*** Opening of Information given ***

/-- FB[k] replaced: everything but the framebuffers stays. -/
@[simp] theorem State.setFb_fields (s : State) (k : FbIndex) (m : Memory Pixel) :
    (s.setFb k m).drawIndex = s.drawIndex ∧ (s.setFb k m).frameReady = s.frameReady
    ∧ (s.setFb k m).doubleBufferEnabled = s.doubleBufferEnabled
    ∧ (s.setFb k m).refreshCounter = s.refreshCounter ∧ (s.setFb k m).visibleIndex = s.visibleIndex
    ∧ (s.setFb k m).lcdAddr = s.lcdAddr ∧ (s.setFb k m).refreshIrqEnabled = s.refreshIrqEnabled
    ∧ (s.setFb k m).refreshArmed = s.refreshArmed ∧ (s.setFb k m).bseBusy = s.bseBusy
    ∧ (s.setFb k m).bseDone = s.bseDone ∧ (s.setFb k m).bseT0 = s.bseT0 ∧ (s.setFb k m).bseDst = s.bseDst
    ∧ (s.setFb k m).bseTaint = s.bseTaint ∧ (s.setFb k m).srcClean = s.srcClean
    ∧ (s.setFb k m).clutHw = s.clutHw ∧ (s.setFb k m).clutValid = s.clutValid
    ∧ (s.setFb k m).palBusy = s.palBusy ∧ (s.setFb k m).palDone = s.palDone
    ∧ (s.setFb k m).palErr = s.palErr ∧ (s.setFb k m).palT0 = s.palT0
    ∧ (s.setFb k m).clutClean = s.clutClean ∧ (s.setFb k m).palTaint = s.palTaint
    ∧ (s.setFb k m).ringBuf = s.ringBuf ∧ (s.setFb k m).ringHead = s.ringHead
    ∧ (s.setFb k m).ringCount = s.ringCount ∧ (s.setFb k m).keytab = s.keytab
    ∧ (s.setFb k m).engineProgressCounter = s.engineProgressCounter
    ∧ (s.setFb k m).lmProgSeen = s.lmProgSeen ∧ (s.setFb k m).lmProgTs = s.lmProgTs
    ∧ (s.setFb k m).lmRefSeen = s.lmRefSeen ∧ (s.setFb k m).lmRefTs = s.lmRefTs
    ∧ (s.setFb k m).resetPending = s.resetPending ∧ (s.setFb k m).sysState = s.sysState
    ∧ (s.setFb k m).alreadyFailed = s.alreadyFailed ∧ (s.setFb k m).fatalCause = s.fatalCause
    ∧ (s.setFb k m).fgHold = s.fgHold ∧ (s.setFb k m).now = s.now ∧ (s.setFb k m).indicator = s.indicator
    ∧ (s.setFb k m).lcdOut = s.lcdOut ∧ (s.setFb k m).serialOut = s.serialOut
    ∧ (s.setFb k m).resetReq = s.resetReq ∧ (s.setFb k m).rsp = s.rsp ∧ (s.setFb k m).srcCpu = s.srcCpu
    ∧ (s.setFb k m).srcMem = s.srcMem ∧ (s.setFb k m).scratchCpu = s.scratchCpu
    ∧ (s.setFb k m).scratchMem = s.scratchMem ∧ (s.setFb k m).palIn = s.palIn
    ∧ (s.setFb k m).clutCpu = s.clutCpu ∧ (s.setFb k m).clutMem = s.clutMem ∧ (s.setFb k m).board = s.board
    ∧ (s.setFb k m).trace = s.trace ∧ (s.setFb k m).draws = s.draws := by
  unfold State.setFb
  split <;> (repeat' constructor)

/-- XSRC.mem replaced: everything but the two `mem` views of the source spaces stays. -/
@[simp] theorem State.setXsrcMem_fields (s : State) (m : Memory Byte) :
    (s.setXsrcMem m).drawIndex = s.drawIndex ∧ (s.setXsrcMem m).frameReady = s.frameReady
    ∧ (s.setXsrcMem m).doubleBufferEnabled = s.doubleBufferEnabled
    ∧ (s.setXsrcMem m).refreshCounter = s.refreshCounter ∧ (s.setXsrcMem m).visibleIndex = s.visibleIndex
    ∧ (s.setXsrcMem m).lcdAddr = s.lcdAddr ∧ (s.setXsrcMem m).refreshIrqEnabled = s.refreshIrqEnabled
    ∧ (s.setXsrcMem m).refreshArmed = s.refreshArmed ∧ (s.setXsrcMem m).bseBusy = s.bseBusy
    ∧ (s.setXsrcMem m).bseDone = s.bseDone ∧ (s.setXsrcMem m).bseT0 = s.bseT0
    ∧ (s.setXsrcMem m).bseDst = s.bseDst ∧ (s.setXsrcMem m).bseTaint = s.bseTaint
    ∧ (s.setXsrcMem m).srcClean = s.srcClean ∧ (s.setXsrcMem m).clutHw = s.clutHw
    ∧ (s.setXsrcMem m).clutValid = s.clutValid ∧ (s.setXsrcMem m).palBusy = s.palBusy
    ∧ (s.setXsrcMem m).palDone = s.palDone ∧ (s.setXsrcMem m).palErr = s.palErr
    ∧ (s.setXsrcMem m).palT0 = s.palT0 ∧ (s.setXsrcMem m).clutClean = s.clutClean
    ∧ (s.setXsrcMem m).palTaint = s.palTaint ∧ (s.setXsrcMem m).ringBuf = s.ringBuf
    ∧ (s.setXsrcMem m).ringHead = s.ringHead ∧ (s.setXsrcMem m).ringCount = s.ringCount
    ∧ (s.setXsrcMem m).keytab = s.keytab ∧ (s.setXsrcMem m).engineProgressCounter = s.engineProgressCounter
    ∧ (s.setXsrcMem m).lmProgSeen = s.lmProgSeen ∧ (s.setXsrcMem m).lmProgTs = s.lmProgTs
    ∧ (s.setXsrcMem m).lmRefSeen = s.lmRefSeen ∧ (s.setXsrcMem m).lmRefTs = s.lmRefTs
    ∧ (s.setXsrcMem m).resetPending = s.resetPending ∧ (s.setXsrcMem m).sysState = s.sysState
    ∧ (s.setXsrcMem m).alreadyFailed = s.alreadyFailed ∧ (s.setXsrcMem m).fatalCause = s.fatalCause
    ∧ (s.setXsrcMem m).fgHold = s.fgHold ∧ (s.setXsrcMem m).now = s.now
    ∧ (s.setXsrcMem m).indicator = s.indicator ∧ (s.setXsrcMem m).lcdOut = s.lcdOut
    ∧ (s.setXsrcMem m).serialOut = s.serialOut ∧ (s.setXsrcMem m).resetReq = s.resetReq
    ∧ (s.setXsrcMem m).rsp = s.rsp ∧ (s.setXsrcMem m).fb0 = s.fb0 ∧ (s.setXsrcMem m).fb1 = s.fb1
    ∧ (s.setXsrcMem m).srcCpu = s.srcCpu ∧ (s.setXsrcMem m).scratchCpu = s.scratchCpu
    ∧ (s.setXsrcMem m).palIn = s.palIn ∧ (s.setXsrcMem m).clutCpu = s.clutCpu
    ∧ (s.setXsrcMem m).clutMem = s.clutMem ∧ (s.setXsrcMem m).board = s.board
    ∧ (s.setXsrcMem m).trace = s.trace ∧ (s.setXsrcMem m).draws = s.draws := by
  unfold State.setXsrcMem
  split <;> (repeat' constructor)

*** Close of Information given ***

- **Task item**
Each line from the top of the data, up to and including the line that contains "k m).serialOut = s.serialOut", should be set down exactly.

- **Expected output**
/-- FB[k] replaced: everything but the framebuffers stays. -/
@[simp] theorem State.setFb_fields (s : State) (k : FbIndex) (m : Memory Pixel) :
    (s.setFb k m).drawIndex = s.drawIndex ∧ (s.setFb k m).frameReady = s.frameReady
    ∧ (s.setFb k m).doubleBufferEnabled = s.doubleBufferEnabled
    ∧ (s.setFb k m).refreshCounter = s.refreshCounter ∧ (s.setFb k m).visibleIndex = s.visibleIndex
    ∧ (s.setFb k m).lcdAddr = s.lcdAddr ∧ (s.setFb k m).refreshIrqEnabled = s.refreshIrqEnabled
    ∧ (s.setFb k m).refreshArmed = s.refreshArmed ∧ (s.setFb k m).bseBusy = s.bseBusy
    ∧ (s.setFb k m).bseDone = s.bseDone ∧ (s.setFb k m).bseT0 = s.bseT0 ∧ (s.setFb k m).bseDst = s.bseDst
    ∧ (s.setFb k m).bseTaint = s.bseTaint ∧ (s.setFb k m).srcClean = s.srcClean
    ∧ (s.setFb k m).clutHw = s.clutHw ∧ (s.setFb k m).clutValid = s.clutValid
    ∧ (s.setFb k m).palBusy = s.palBusy ∧ (s.setFb k m).palDone = s.palDone
    ∧ (s.setFb k m).palErr = s.palErr ∧ (s.setFb k m).palT0 = s.palT0
    ∧ (s.setFb k m).clutClean = s.clutClean ∧ (s.setFb k m).palTaint = s.palTaint
    ∧ (s.setFb k m).ringBuf = s.ringBuf ∧ (s.setFb k m).ringHead = s.ringHead
    ∧ (s.setFb k m).ringCount = s.ringCount ∧ (s.setFb k m).keytab = s.keytab
    ∧ (s.setFb k m).engineProgressCounter = s.engineProgressCounter
    ∧ (s.setFb k m).lmProgSeen = s.lmProgSeen ∧ (s.setFb k m).lmProgTs = s.lmProgTs
    ∧ (s.setFb k m).lmRefSeen = s.lmRefSeen ∧ (s.setFb k m).lmRefTs = s.lmRefTs
    ∧ (s.setFb k m).resetPending = s.resetPending ∧ (s.setFb k m).sysState = s.sysState
    ∧ (s.setFb k m).alreadyFailed = s.alreadyFailed ∧ (s.setFb k m).fatalCause = s.fatalCause
    ∧ (s.setFb k m).fgHold = s.fgHold ∧ (s.setFb k m).now = s.now ∧ (s.setFb k m).indicator = s.indicator
    ∧ (s.setFb k m).lcdOut = s.lcdOut ∧ (s.setFb k m).serialOut = s.serialOut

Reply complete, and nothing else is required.